Он сидел минуту с таким лицом, будто слопал лимон.

– Все его подарки – книги, безделки, игрушки – награбленное, чье-то чужое добро, принадлежавшее тем, кого он безжалостно убивал! – вскричал Коля, совершенно забывшись, что находится в чужом доме и все кругом спят. Майка вжала голову, как воробей, но не сразу сообразила его остановить. – А он при своем благородстве и изяществе манер настоящий зверь… нет, хуже. Звери убивают ради пропитания, а он – чужими руками ради своего удовольствия.
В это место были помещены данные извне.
-- ==== Sys2Proof/Machine/Regions.lean ====
section
/-! DEFINITION. The operation list that the Still schedules (R16 to R18, R78): what lifting takes of a foreign page, and a BLF unit read into it.
The list form names the producer of every operand; which registers carry the values that no bind record names is left open, and here it is a
free choice among those that cannot be observed in the unit (log entry 20). -/
namespace Sys2Proof.Machine

/-! ### What is scheduled -/

/-- A bundle as lifting reads it: its slots with their instructions, none when it is malformed (R78, R82), and for a loop instruction how many of
the bundles after it are its body. -/
structure ForeignBundle where
  words : Option (List (Nat × Instr))
  span  : Nat
  deriving DecidableEq, Repr

/-- A page or unit as lifting reads it: its bundles, the anchors that name each, and whether a branch has a delay bundle. -/
structure ForeignPage where
  bundles : List ForeignBundle
  anchors : List (List Nat)
  delayed : Bool
  deriving DecidableEq, Repr

/-! ### Regions of a unit (R18) -/

/-- An operand of a region with its producer named by number: the result of operation `i` of the region, the value that a register holds at the
region's start, a constant, nothing. -/
inductive Value where
  | result (i : Nat)
  | entry (file num : Nat)
  | const (w : Word)
  | absent
  deriving DecidableEq, Repr

/-- An operation of a region: its record, its number in the unit, its operands. -/
structure RegionOp where
  rec_ : BlfOp
  no   : Nat
  a    : Value
  b    : Value
  c    : Value
  p    : Value
  deriving DecidableEq, Repr

/-- A region: the anchor that begins it, its operations, and its bind records with the values they bind. -/
structure Region where
  anchor : Option Nat
  ops    : List RegionOp
  binds  : List ((Nat × Nat) × Value)
  deriving DecidableEq, Repr

/-- Whether a field of an operation holds a constant as it stands (R101, R106, R167): field a, b or c as 0, 1 or 2. -/
def literalField (o : BlfOp) (field : Nat) : Bool :=
  match field with
  | 1 => (o.slot < 2 && (o.op == 20 || o.op == 21)) || (o.slot == 3 && (o.op == 4 || o.op == 7))
  | 2 => vvSlot o.slot
  | _ => false

/-- The word of an operation is the short one of its slot's map. -/
def shortWord (o : BlfOp) : Bool :=
  let t := tableOf (slotOfNat o.slot)
  (readWord t false (modIn t none (4 * o.op)) (4 * o.op)).isSome

/-- The word of an operation has a field of its own for the record's immediate (R97, R100 to R102), so that an operand which names the immediate fills no
register field of it. -/
def ownImmediate (o : BlfOp) : Bool :=
  match tableOf (slotOfNat o.slot) with
  | .scratch | .global | .atomic | .matrix => true
  | .vector | .xmove | .transform | .engine | .link => false
  | _ => !shortWord o

/-- The value of an operand after `n` operations of its region (R18). An immediate is the record's, sign-extended as `MOVI` takes it. -/
def valueIn (consts : List Word) (n imm : Nat) (o : BlfOperand) : Value :=
  match o with
  | .producer d => .result (n - d)
  | .register file num => .entry file num
  | .constant i => .const ((consts[i]?).getD 0)
  | .absent => .absent
  | .immediate => .const (wrap64 (sextNat 32 imm))

/-- The regions of a list of records: `cur` is the region being read, `no` counts the operations of the unit. -/
def regionsOf (consts : List Word) (cur : Region) (no : Nat) : List BlfRecord → List Region
  | [] => [cur]
  | r :: rest =>
    match r with
    | .finish => [cur]
    | .anchor _ id => cur :: regionsOf consts ⟨some id, [], []⟩ no rest
    | .bind file num v =>
      regionsOf consts { cur with binds := cur.binds ++ [((file, num), valueIn consts cur.ops.length 0 v)] } no rest
    | .op o =>
      let v := valueIn consts cur.ops.length o.imm
      let field := fun (n : Nat) (w : BlfOperand) => if w == .immediate && ownImmediate o && !literalField o n then .absent else v w
      regionsOf consts { cur with ops := cur.ops ++ [⟨o, no, field 0 o.a, field 1 o.b, field 2 o.c, v o.p⟩] } (no + 1) rest

/-- The operands of an operation. -/
def valuesOf (o : RegionOp) : List Value := [o.a, o.b, o.c, o.p]

/-- The file of a result class (R17): none for class 0, whose operation has no result. -/
def classFile (cls : Nat) : Option Nat := if 1 ≤ cls && cls ≤ 7 then some (cls - 1) else none

/-- Two matrix operands of one cluster share an element (R99, R140): of one direction only the same line does; lines of two directions cross, but a diagonal
and an anti-diagonal only where their numbers are both even or both odd. -/
def sharesElement (a b : Nat) : Bool :=
  let dir := fun (n : Nat) => bits n 2 2
  a % 4 == b % 4 && (if dir a == dir b then a == b else !(2 ≤ dir a && 2 ≤ dir b) || bits a 4 1 == bits b 4 1)

/-- A register or bind record of a unit names this register, or for a matrix operand one that shares elements with it. -/
def namesIt (file num : Nat) (e : Nat × Nat) : Bool :=
  e.1 == file && (if file == 4 || file == 5 then sharesElement e.2 num else e.2 == num)

/-- A register that the spec hard-wires: g0, p0, k0. A bind record of it changes nothing. -/
def hardWired (e : Nat × Nat) : Bool := e.1 < 3 && e.2 == 0

/-- The binds that hold after the region: the last of each register that can be written. -/
def lastBinds : List ((Nat × Nat) × Value) → List ((Nat × Nat) × Value)
  | [] => []
  | e :: r => if hardWired e.1 || r.any (fun f => f.1 == e.1) then lastBinds r else e :: lastBinds r

/-- A value is what a register held at the region's start, or what one that shares elements with it did. -/
def readsEntry (reg : Nat × Nat) (v : Value) : Bool :=
  match v with
  | .entry f n => namesIt reg.1 reg.2 (f, n)
  | _ => false

/-- A transfer or another operation of the BR slot that ends a region (R79). -/
def endsRegion (o : RegionOp) : Bool := o.rec_.slot == 3 && [0, 1, 2, 3, 4, 5, 8, 10].contains o.rec_.op

/-- How many operations come before the region's final control operation, if it has one. -/
def bodyOps (r : Region) : Nat :=
  match r.ops.getLast? with
  | some o => if endsRegion o then r.ops.length - 1 else r.ops.length
  | none => 0

/-- The register that operation `i` writes because a bind record becomes its destination: no later operation needs what the register held, no bind
record of another register shares elements with it, and no bind record before it in the list has claimed the operation (R79). -/
def boundTo (r : Region) (i : Nat) : Option (Nat × Nat) :=
  match ((lastBinds r.binds).find? (fun e => e.2 == .result i)).map (fun e => e.1) with
  | none => none
  | some reg =>
    if (r.ops.drop (i + 1)).any (fun o => (valuesOf o).any (readsEntry reg))
      || (lastBinds r.binds).any (fun e => e.1 != reg && namesIt reg.1 reg.2 e.1)
      || (r.ops[i]?).all (fun o => classFile o.rec_.cls != some reg.1) then none else some reg

/-- The bind records that a move carries out. -/
def movedBinds (r : Region) : List ((Nat × Nat) × Value) :=
  (lastBinds r.binds).filter (fun e => match e.2 with
    | .result i => boundTo r i != some e.1
    | v => v != .entry e.1.1 e.1.2)

/-! ### Registers for the values of a region -/

/-- A value that needs a register of its own: a constant, an entry value read after its register is bound, the result of an operation. -/
inductive Temp where
  | const (w : Word)
  | saved (file num : Nat)
  | result (i : Nat)
  deriving DecidableEq, Repr

/-- Registers of a file that a callee may overwrite (R20), rows of matrix registers 0 and 1 in clusters A and B. -/
def callerSaved (file : Nat) : List Nat :=
  match file with
  | 0 => (List.range 64).filter (fun n => (1 ≤ n && n ≤ 31) || (48 ≤ n && n ≤ 61))
  | 1 => [1, 2, 3, 4, 5, 6, 7]
  | 2 => [1, 2, 3, 4, 5, 6, 7]
  | 3 => List.range 16
  | 4 | 5 => (List.range 64).flatMap (fun i => [16 * i, 16 * i + 1])
  | 6 => List.range 4
  | _ => []
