-- ==== Sys2Proof/Certificates/Slice0/Obligations.lean ====
section
/-! DEFINITION. The statements about the model, each a proposition with a name that says what it states. The tables in front of them give, for each
instruction of one shape, the value the spec gives its result. -/

namespace Sys2Proof.Claims
open Sys2Proof Sys2Proof.Machine

/-- A step of the device answers this next state. -/
def Becomes (i : Instr) (s t : State) : Prop := exec i s = .next t

/-! ### Scalar results (R148 to R152) -/

/-- `fin` of R148 on an exact integer: clamped to the signed 64-bit range under sat, otherwise wrapped. -/
def finOf (x : Mod) (v : Int) : Word :=
  if satOf x then BitVec.ofInt 64 (max (-(2 ^ 63)) (min v (2 ^ 63 - 1))) else BitVec.ofInt 64 v

/-- A scalar result: guard, destination, the cycle it is due, its value. -/
structure ScalarOut where
  on  : Bool
  d   : Nat
  due : Nat
  v   : Word

/-- A register form of R149 on the values of its operands. -/
def registerValue (x : Mod) (n : Nat) (a b : Word) : Instr → Option Word
  | .add _ _ => some (finOf x (a.toInt + b.toInt))
  | .sub _ _ => some (finOf x (a.toInt - b.toInt))
  | .and _ _ => some (a &&& b)
  | .or _ _ => some (a ||| b)
  | .xor _ _ => some (a ^^^ b)
  | .andn _ _ => some (a &&& ~~~b)
  | .orn _ _ => some (a ||| ~~~b)
  | .shl _ _ => some (BitVec.ofNat 64 (a.toNat * 2 ^ (b.toNat % 64)))
  | .shr _ _ => some (BitVec.ofNat 64 (a.toNat / 2 ^ (b.toNat % 64)))
  | .sar _ _ => some (BitVec.ofInt 64 (a.toInt / 2 ^ (b.toNat % 64)))
  | .rol _ _ => some ((a <<< (b.toNat % 64)) ||| (a >>> (64 - b.toNat % 64)))
  | .min _ _ => some (BitVec.ofInt 64 (min a.toInt b.toInt))
  | .max _ _ => some (BitVec.ofInt 64 (max a.toInt b.toInt))
  | .minu _ _ => some (BitVec.ofNat 64 (min a.toNat b.toNat))
  | .maxu _ _ => some (BitVec.ofNat 64 (max a.toNat b.toNat))
  | .absd _ _ => some (BitVec.ofNat 64 (a.toInt - b.toInt).natAbs)
  | .clz _ _ => some (BitVec.ofNat 64 (if a = 0 then 64 else 63 - Nat.log2 a.toNat))
  | .ctz _ _ => some (BitVec.ofNat 64 (((List.range 64).find? (fun i => a.getLsbD i)).getD 64))
  | .popc _ _ => some (BitVec.ofNat 64 ((List.range 64).filter (fun i => a.getLsbD i)).length)
  | .sext _ _ => some ((a.setWidth (n + 1)).signExtend 64)
  | .zext _ _ => some ((a.setWidth (n + 1)).setWidth 64)
  | _ => none

/-- The word of a register form. -/
def registerForm : Instr → Option (Mod × SR)
  | .add x o => some (x, o) | .sub x o => some (x, o) | .and x o => some (x, o) | .or x o => some (x, o)
  | .xor x o => some (x, o) | .andn x o => some (x, o) | .orn x o => some (x, o) | .shl x o => some (x, o)
  | .shr x o => some (x, o) | .sar x o => some (x, o) | .rol x o => some (x, o) | .min x o => some (x, o)
  | .max x o => some (x, o) | .minu x o => some (x, o) | .maxu x o => some (x, o) | .absd x o => some (x, o)
  | .clz x o => some (x, o) | .ctz x o => some (x, o) | .popc x o => some (x, o) | .sext x o => some (x, o)
  | .zext x o => some (x, o)
  | _ => none

/-- An immediate form of R150 on the values of its operands; `v` is the immediate extended as R148 says. -/
def immediateValue (s : State) (x : Mod) (imm : BitVec 32) (v : Int) (a b : Word) : Instr → Option Word
  | .addi _ _ => some (finOf x (a.toInt + b.toInt + v))
  | .movi _ _ => some (BitVec.ofInt 64 v)
  | .movh _ _ => some (imm ++ a.setWidth 32)
  | .shadd _ _ => some (finOf x (a.toInt * 2 ^ (imm.toNat % 8) + b.toInt))
  | .bext _ _ =>
    let len := imm.toNat / 2 ^ 8 % 64 + 1
    let f := (a >>> (imm.toNat % 64)).setWidth len
    some (if imm.getLsbD 16 then f.signExtend 64 else f.setWidth 64)
  | .bins _ _ =>
    let pos := imm.toNat % 64
    let m := min (imm.toNat / 2 ^ 8 % 64 + 1) (64 - pos)
    some (BitVec.ofNat 64 (b.toNat - (b.toNat / 2 ^ pos % 2 ^ m) * 2 ^ pos + (a.toNat % 2 ^ m) * 2 ^ pos))
  | .fshl _ _ => some (((a ++ b) <<< amount).extractLsb' 64 64)
  | .fshr _ _ => some (((a ++ b) >>> amount).setWidth 64)
  | _ => none
where
  /-- The amount of a funnel shift: bits [5:0], or under bit 6 the low six bits of a third register. -/
  amount : Nat := if imm.getLsbD 6 then (heldG s (imm.toNat / 2 ^ 8 % 64)).toNat % 64 else imm.toNat % 64

/-- The word of an immediate form. -/
def immediateForm : Instr → Option (Mod × SI)
  | .addi x o => some (x, o) | .movi x o => some (x, o) | .movh x o => some (x, o) | .shadd x o => some (x, o)
  | .bext x o => some (x, o) | .bins x o => some (x, o) | .fshl x o => some (x, o) | .fshr x o => some (x, o)
  | _ => none

/-- The instructions of R152: due cycle and value. -/
def multiplyValue (a b : Word) : Instr → Option (Nat × Word)
  | .mul _ _ => some (3, a * b)
  | .mulh _ _ => some (3, BitVec.ofInt 64 (a.toInt * b.toInt / 2 ^ 64))
  | .mulhu _ _ => some (3, BitVec.ofNat 64 (a.toNat * b.toNat / 2 ^ 64))
  | .div _ _ => some (14, if b = 0 then BitVec.allOnes 64 else a.sdiv b)
  | .divu _ _ => some (14, if b = 0 then BitVec.allOnes 64 else a / b)
  | .rem _ _ => some (14, if b = 0 then a else a.srem b)
  | .remu _ _ => some (14, if b = 0 then a else a % b)
  | _ => none

/-- The word of a multiply or divide. -/
def multiplyForm : Instr → Option (Mod × SR)
  | .mul x o => some (x, o) | .mulh x o => some (x, o) | .mulhu x o => some (x, o) | .div x o => some (x, o)
  | .divu x o => some (x, o) | .rem x o => some (x, o) | .remu x o => some (x, o)
  | _ => none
Майка, испугавшись, что сейчас проснутся отец с Асей, стала гладить Колю по спине, приговаривая:

– Тише, тише! Ну ты чего? Не кричи, всех разбудишь же. Что он сделал?

– Убил ее, – раздраженно прошипел Коля, поведя плечом и стряхивая с себя руку Майки. – Поля ходила кормить в подвал пленных красноармейцев, они как-то изловчились и сцапали ее, держали у себя. А он не вызволил. Они грозились ее убить, если он их не выпустит. И он отказался. Она так у них и осталась до пожара…

– Каких это пленных красноармейцев? – прошептала Майка, дивясь такому резкому повороту событий.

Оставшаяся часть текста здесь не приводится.